HPB aims to get 20 per cent of food outlets to make the switch by 2020.

But for these eateries, taste is key. "I've already tried other types of oil and my food does not taste as good," said Mr Ng Nang Lik, 52. The hawker uses coconut oil, which he says makes the fried doughsticks he sells more fragrant.

Mr T. C. Ho, assistant director for sales and marketing at Peach Garden, said: "We need to do tests and see if the new oil would affect the flavour of our stir-fried and deep fried dishes."

Price is another factor. HPB said it plans to absorb the price difference between palm oil and the new canola mix. But details on the exact pricing are still in the works.

"For us, every single penny counts," said Ms Hawa Kader, 37, who sells Indian Muslim food. "I will consider switching only if the new oil is cheaper," she added. Ms Kader currently uses a vegetable oil which costs about $28 for 17 litres.

Almost 500 hawkers and restaurants are already using a healthier palm-soya oil mix subsidised by HPB, said wholesaler Jia Jia Wang, which supplies this type of oil.

Hawker Mohammad Ismail, 31, however, said he will not be switching to a new oil any time soon.

"I won't change to the new blend because the oil that I'm using now already has a 'chop'," he said, referring to HPB's healthier choice symbol.

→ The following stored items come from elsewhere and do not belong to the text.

-- ==== Sys2Proof/Machine/Errors.lean ====
section
/-! DEFINITION. Errors in service: failed streams at their sinks, record forwarding, the Drip's tasks, cores and clusters that fail, and fatal errors (spec 22 R626 to R647). -/

namespace Sys2Proof.Machine

/-! ## Records on their way to the log ring (R635, R638) -/

/-- The source of a queue's own records: the cluster, or the MC. -/
def queueRec (q : Nat) : ErrRec := if q < 48 then { cls := 0x1C, sev := 0, ukind := 2, lunit := q } else { cls := 0x1C, sev := 0, ukind := 7 }

/-- An entry is free: the RECLOST record takes it when drops are unreported (R638, Table 22-11). -/
def ErrQ.reclost (x : ErrQ) (q tb chip : Nat) : ErrQ :=
  if x.unrep = 0 then x
  else
    let r := queueRec q
    let recs := x.recs ++ [{ tb := tb, r := r, lost := min 65535 x.unrep, chip := chip }]
    { x with recs := recs, unrep := 0, peak := max x.peak recs.length, cnt := mupd 0 x.cnt (cntKey r.source r.cls) fun v => min (2 ^ 32 - 1) (v + 1) }

/-- RECORD_FORWARD: the oldest record of a queue goes to the log ring; the MC takes none after it has failed. -/
def State.recordForward (s : State) (q : Nat) : State :=
  let x := mget {} s.errs q
  match x.recs with
  | [] => s
  | r :: rest =>
    if s.dead then s
    else ({ s with errs := mset s.errs q (({ x with recs := rest } : ErrQ).reclost q s.tb s.chipId) } : State).logWrite r

/-! ## Failed streams at their sinks (R632, Table 22-3) -/

/-- The notice thread of a ring, thread 0 unless the loadable names one. -/
def State.noticeThread (s : State) (l ring : Nat) : Nat := mget 0 s.job.notice (16 * l + ring)

/-- The stream failed fault at a ring's notice thread. -/
def State.streamFault (s : State) (l ring st : Nat) : State :=
  s.onCore' l fun e c =>
    let t := s.noticeThread l ring
    if t < e.nthr then c.updThread t fun th => th.deliver { code := 0x20, sub := st % 256 } else c

/-- The static CHI whose sender sends on a stream: a sender on this chip shows it in its CHO, another chip's does not (log entry 4). -/
def State.chiOfStream (s : State) (l st : Nat) : Option Nat :=
  let c := s.coreAt l
  (List.range 64).find? fun m =>
    let x := c.chiAt m
    x.fsm.st == .on && !x.dyn && (match x.peer with
      | some p =>
        if p.chip = s.chipId then ((s.coreAt p.lcid).choAt p.cho).stream == st && !((s.coreAt p.lcid).choAt p.cho).dyn
        else Config.messageStream l m == st
      | none => false)

/-- The static CHO whose credit returns and close requests come on a stream (log entry 4). -/
def State.choOfStream (s : State) (l st : Nat) : Option Nat :=
  let c := s.coreAt l
  (List.range 64).find? fun n =>
    let x := c.choAt n
    (x.fsm.st == .on || x.fsm.st == .stopping) && !x.dyn && Config.creditStream x.dlcid x.dchi == st

/-- Every answer that a transfer awaits on a stream has failed: its channel aborts with cause 6. -/
def dmaStreamFail (e : Env) (c : Core) (ch : Nat) : Core × List Emit :=
  let bad (ps : List Piece) : List Piece := ps.map fun p => if p.done ∨ p.bad ≠ 0 then p else { p with bad := 6 }
  let c1 := c.updRun ch fun r => { r with abort := if r.abort.isSome then r.abort else some 6
                                          bursts := r.bursts.map fun b => { b with reads := bad b.reads, writes := bad b.writes } }
  dmaPump e c1 ch

/-- A sink in a core: the action of Table 22-3 and the record. -/
def State.coreSink (s : State) (l n st unit : Nat) : State :=
  let c := s.coreAt l
  let rec8 (s : State) (row : Nat) : State := s.coreRecord l 0 0x08 2 row unit
  match boundStream c st with
  | some ring => rec8 ((s.streamFault l ring st).failStream n (st + 1)) 0
  | none =>
    match s.chiOfStream l st with
    | some m => rec8 ((s.onCore l fun e c => chiClose e c m true).streamFault l (c.chiAt m).ring st) 1
    | none =>
      match s.choOfStream l st with
      | some k => rec8 (s.onCore l fun e c => choOwnClear e c k 4) 2
      | none =>
        let chs := streamChannels (s.env l) c st
        if chs.isEmpty then s else rec8 (chs.foldl (fun s ch => s.onCore l fun e c => dmaStreamFail e c ch) s) 3

/-- A sink of a failed stream. -/
def State.sinkFails (s : State) (n st unit : Nat) : State :=
  if n < 3456 then
    match s.coreAtNode n with
    | some l => s.coreSink l n st unit
    | none => s
  else (s.failStream n (st + 1)).routerRecord n 0x08 2 4 unit

/-- An item of the stream is complete at a sink and has not been delivered: it comes before the failure (Table 22-11). -/
def State.lastGood (s : State) (n st : Nat) : Bool := (s.wire n 5).any fun f => f.tr && f.stream == st

/-- STREAM_FAIL_NOTIFY: the MC fails the oldest reported stream at each of its sinks. -/
def State.streamNotify (s : State) : State :=
  match s.mc.fails with
  | [] => s
  | f :: rest =>
    let sinks := if f.here then [(f.node, f.stream)] else s.sinks 4096 [(f.node, f.stream)]
    if s.dead ∨ (!f.here ∧ sinks.any fun x => s.lastGood x.1 x.2) then s
    else sinks.foldl (fun s x => s.sinkFails x.1 x.2 (nodePunit f.node)) { s with mc := { s.mc with fails := rest } }

/-! ## Units that fail in service (R646, R647) -/

/-- Streams that leave the mesh into the core at a node. -/
def Router.intoCore (r : Router) : List Nat := (r.stab.filter fun q => stabV q.2 && inMask (stabOut q.2) 4).map fun q => stabStream q.2

/-- The MC fails every stream whose sink is core l. -/
def State.failInto (s : State) (l : Nat) : State :=
  let n := nodeOf (s.phys l)
  (s.router n).intoCore.foldl (fun s st => s.failStream n st) s

/-- A core fails in service (R646). -/
def State.coreFail (s : State) (l cls key detail : Nat) : State :=
  let p := s.phys l
  let s1 := ((s.resetCore l).holdCore l true).coreRecord l 0 cls 2 key detail
  let s2 := (s1.failInto l).fmapAdd [entryCore p]
  { s2 with brg := { s2.brg with bad := s2.brg.bad ++ [p] } }

/-- An idle spare fails (R642). -/
def State.spareFail (s : State) (p key detail : Nat) : State :=
  let s1 := s.record { cls := 0x18, sev := 2, ukind := 0, punit := punitOf p, key := key, detail := detail }
  let s2 := s1.fmapAdd [entryCore p]
  { s2 with brg := { s2.brg with bad := s2.brg.bad ++ [p] } }

/-- A cluster whose reset does not restore its CC (R647). -/
def State.clusterFail (s : State) (n : Nat) : State :=
  let s1 := s.clusterEnable n false
  let ls := s1.clCores n
  let s2 := ls.foldl (fun s l => (((s.resetCore l).holdCore l true).failInto l)) s1
  let s3 := s2.fmapAdd ((List.range 72).map fun i => entryCore (72 * n + i))
  { s3 with brg := { s3.brg with badClusters := s3.brg.badClusters ||| BitVec.ofNat 48 (2 ^ n) } }

/-- CC_HEARTBEAT_MISS: three misses fail the cluster; the MC writes the record, into its own queue. -/
def State.heartbeat (s : State) (n pc : Nat) (restored : Bool) : State :=
  if s.dead ∨ !s.clPresent n then s
  else
    let k := mget 0 s.mc.beats n + 1
    if k < 3 then { s with mc := { s.mc with beats := mset s.mc.beats n k } }
    else
      let s1 := (s.recordAt 48 { cls := 0x1E, sev := 2, ukind := 2, lunit := n, detail := pc }).clusterReset n
      if restored then s1 else s1.clusterFail n

/-! ## The Drip (R640 to R645, Table 22-7) -/

/-- A task of the Drip may run: DRIP.CTL is ON, its bit is set, and in paced mode the period is one of maintenance. -/
def State.drips (s : State) (b : Nat) : Bool := s.mc.drip.st == .on && s.mc.dripFlags.getLsbD b && s.maintNow && !s.dead

/-- A write of DRIP.CTL.EN. -/
def State.dripEnable (s : State) (v : Bool) : State := { s with mc := { s.mc with drip := s.mc.drip.write v } }

/-- DRIP_START: refused unless DEV is READY or HELD. -/
def State.dripStart (s : State) : State :=
  { s with mc := { s.mc with drip := if s.hif.dev = 1 ∨ s.hif.dev = 2 then s.mc.drip.startOk else s.mc.drip.startRefused } }

/-- DRIP_STOP_COMPLETE. -/
def State.dripStop (s : State) : State := { s with mc := { s.mc with drip := s.mc.drip.stopDone } }

/-- The physical core of an idle spare of a cluster (code 8). -/
def State.idleSpare (s : State) (cl : Nat) : Option Nat :=
  ((List.range 8).find? fun r => s.spare cl r == 8 && !s.brg.bad.contains (cl * 72 + r * 9 + 8)).map fun r => cl * 72 + r * 9 + 8

/-- What a kernel leaves in the test tile and the test accumulator, which nothing reads (R233, R642): free bytes. -/
def Mxe.afterKernel (m : Mxe) (phys : Nat) : Mxe :=
  { m with testTile := wrBytes [] 0 ((List.range 2048).map (Config.kernelByte phys)),
           testAcc := wrBytes [] 0 ((List.range 4096).map fun i => Config.kernelByte phys (2048 + i)) }

/-- ENGINE_SELFTEST: one run of the kernel, its signature word, and whether it mismatches here and on the idle spare (R642). -/
def State.selftest (s : State) (l : Nat) (vxe bad spareBad : Bool) (word : Nat) : State :=
  let c := s.coreAt l
  let k := b2n vxe
  let key := 2 * s.phys l + k
  let s0 := if vxe then s else s.onCore' l fun _ x => { x with mxe := x.mxe.afterKernel (s.phys l) }
  if !s.drips 4 ∨ !s.present l ∨ c.held ∨ (!vxe ∧ (s.env l).vcore) ∨ (c.eng k).q ≠ [] then s
  else if s.mc.missed.contains key then
    let s1 := { s0 with mc := { s.mc with missed := s.mc.missed.filter fun m => m != key } }
    let s2 := s1.coreRecord l 0 0x18 0 k word
    if !bad then s2
    else match s.idleSpare (lcCluster l) with
      | some p => if spareBad then s2.spareFail p k word else s2.coreFail l 0x18 k word
      | none => s2.coreFail l 0x18 k word
  else if bad then { s0 with mc := { s.mc with missed := s.mc.missed ++ [key] } }
  else s0

/-- The patrol's read; a stack whose uncorrectable errors repeat is added to the field map (R571, Table 22-8). -/
def State.patrol (s : State) (h : Nat) (x : Ecc) : State :=
  let s1 := s.patrolRead h x
  if (s.stk h).ue < (s1.stk h).ue ∧ Config.stackErrors ≤ (s1.stk h).ue then s1.fmapAdd [entrySite h] else s1

/-- 24 h in ticks. -/
def dayTicks : Nat := 24 * 3600 * 1000000000

/-- An uncorrectable scratchpad word: POISON in place, the record, and the count of its bank (R176, R643). -/
def State.spadUe (s : State) (l a : Nat) (bits : List Byte) : State :=
  let bank := a / 8 % 16
  let key := 64 * s.phys l + bank
  let s1 := s.onCore' l fun _ c => { c with spad := c.spad.setWord a ⟨BitVec.ofNat 64 (leNat bits), .poison⟩ }
  let s2 := s1.coreRecord l 0 0x01 1 bank a
  let ts := ((mget [] s.mc.ueAt key).filter fun t => decide (s.tb < t + dayTicks)) ++ [s.tb]
  let s3 := { s2 with mc := { s2.mc with ueAt := mset s2.mc.ueAt key ts } }
  if 4 ≤ ts.length then s3.coreFail l 0x01 bank a else s3

/-- SPAD_SCRUB: a line of 128 bytes. The errors name words by their index in the scratchpad: those of the line are met by the scrub, and any others by an access since the last such command, whatever the Drip does (R176; log entry 58). -/
def State.spadScrub (s : State) (l line : Nat) (x : Ecc) : State :=
  let words := (s.env l).spadBytes / 8
  let met (w : Nat) : Bool := decide (w < words) && (w / 16 != line || s.drips 3)
  if !s.present l ∨ (s.coreAt l).held then s
  else
    let ue := x.ue.filter fun p => met p.1
    let ce := x.ce.filter fun w => met w && !ue.any fun p => p.1 == w
    let s1 := ce.foldl (fun s w => s.coreRecord l 0 0x01 0 (w % 16) (8 * w)) s
    ue.foldl (fun s p => if s.present l then s.spadUe l (8 * p.1) p.2 else s) s1

/-- IMEM_SCRUB: a word, corrected or marked (R644). -/
def State.imemScrub (s : State) (l word : Nat) (ce ue : Bool) : State :=
  if !s.drips 3 ∨ !s.present l ∨ (s.coreAt l).held ∨ 16384 ≤ word then s
  else if ue then (s.onCore' l fun _ c => { c with imark := mset c.imark word true }).coreRecord l 0 0x02 1 0 (4 * word)
  else if ce then s.coreRecord l 0 0x02 0 0 (4 * word)
  else s

/-- SCRUB_OVERDUE: a pass of the scratchpad or of the instruction memory has not completed in its interval; it goes on (R645). -/
def State.scrubOverdue (s : State) (l : Nat) (imem : Bool) (pass : Nat) : State :=
  if s.present l ∧ s.mc.drip.st = .on ∧ !s.dead then s.coreRecord l 0 0x11 0 (if imem then 2 else 1) pass else s

/-- LINK_MARGIN: a lane out of margin is spared (R476). -/
def State.linkMargin (s : State) (k lane : Nat) (bad : Bool) (n : Nat) : State :=
  if s.drips 2 ∧ bad then s.laneFail k lane n else s

/-- CALIBRATION: a sensor out of tolerance is excluded from the governor. -/
def State.calibrate (s : State) (sensor : Nat) (bad : Bool) : State :=
  if s.drips 1 ∧ bad ∧ !s.mc.sensorsOut.contains sensor then
    ({ s with mc := { s.mc with sensorsOut := s.mc.sensorsOut ++ [sensor] } } : State).mcRecord 0x18 0 0 sensor
  else s

/-! ## The commands -/

/-- FATAL_ERROR: lockstep, MC SRAM or spine (R629). -/
def execFatalError (key : Fin 3) (detail : BitVec 48) (s : State) : Out := .next (s.fatal key.val detail.toNat)
/-- STREAM_FAIL_NOTIFY (R632). -/
def execStreamFailNotify (s : State) : Out := .next s.streamNotify
/-- RECORD_FORWARD (R635). -/
def execRecordForward (q : Fin 49) (s : State) : Out := .next (s.recordForward q.val)
/-- DRIP_ENABLE (R640). -/
def execDripEnable (s : State) : Out := .next (s.dripEnable true)
/-- DRIP_DISABLE (R640). -/
def execDripDisable (s : State) : Out := .next (s.dripEnable false)
/-- DRIP_START (R640). -/
def execDripStart (s : State) : Out := .next s.dripStart
/-- DRIP_STOP_COMPLETE (R640). -/
def execDripStopComplete (s : State) : Out := .next s.dripStop
/-- PATROL_SCRUB_READ (R446, Table 22-8). -/
def execPatrolScrubRead (h : Fin 6) (x : Ecc) (s : State) : Out := .next (s.patrol h.val x)
/-- ENGINE_SELFTEST (R642). -/
def execEngineSelftest (c : CoreId) (vxe bad spareBad : Bool) (word : BitVec 48) (s : State) : Out := .next (s.selftest c.val vxe bad spareBad word.toNat)
/-- SPAD_SCRUB (R176, R643). -/
def execSpadScrub (c : CoreId) (line : Nat) (x : Ecc) (s : State) : Out := .next (s.spadScrub c.val line x)
/-- IMEM_SCRUB (R644). -/
def execImemScrub (c : CoreId) (word : Nat) (ce ue : Bool) (s : State) : Out := .next (s.imemScrub c.val word ce ue)
/-- SCRUB_OVERDUE (R645). -/
def execScrubOverdue (c : CoreId) (imem : Bool) (pass : Nat) (s : State) : Out := .next (s.scrubOverdue c.val imem pass)
/-- LINK_MARGIN (R641). -/
def execLinkMargin (k : Fin 8) (lane : Fin 9) (bad : Bool) (n : Nat) (s : State) : Out := .next (s.linkMargin k.val lane.val bad n)
/-- CALIBRATION (R641). -/
def execCalibration (sensor : Nat) (bad : Bool) (s : State) : Out := .next (s.calibrate sensor bad)
/-- CC_HEARTBEAT_MISS (R647). -/
def execCcHeartbeatMiss (n : Fin 48) (pc : BitVec 48) (restored : Bool) (s : State) : Out := .next (s.heartbeat n.val pc.toNat restored)

end Sys2Proof.Machine
end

HPB said in addition to the canola mix, it will also encourage the use of soya, sunflower and rice bran oils, which have lower levels of saturated fat.

Several hawkers and chefs also raised concerns about the new oil's smoking point and durability.

"We don't want burnt oil to affect the taste of our food," said Mr Sufian Zain, 36, head chef at Restaurant Ember, which serves European cuisine.

The new suppliers must also be able to deliver on demand. "My supplier can deliver oil to me whenever I need it. I'm not sure if the new supplier will do that," said vegetarian food hawker, Mr Tan Sew Sung, 73.

Despite reservations, hawkers and restaurants said they are willing to give the healthier oil a try.

HPB chief executive Zee Yoong Kang has said tests have shown that people cannot taste the difference when palm oil is replaced with the healthier mix.

But hawkers and restaurant chefs said the best way to convince them is by giving them free samples. "I'll have to try the new oil before I introduce it to my customers. Taste is everything," said Ms Ong Poh Kee, 43, a hawker who sells Nonya food.

Chicken rice seller Niven Leong, 54, said he will consider switching from groundnut oil to the new mix. "It's a healthier option after all," he added.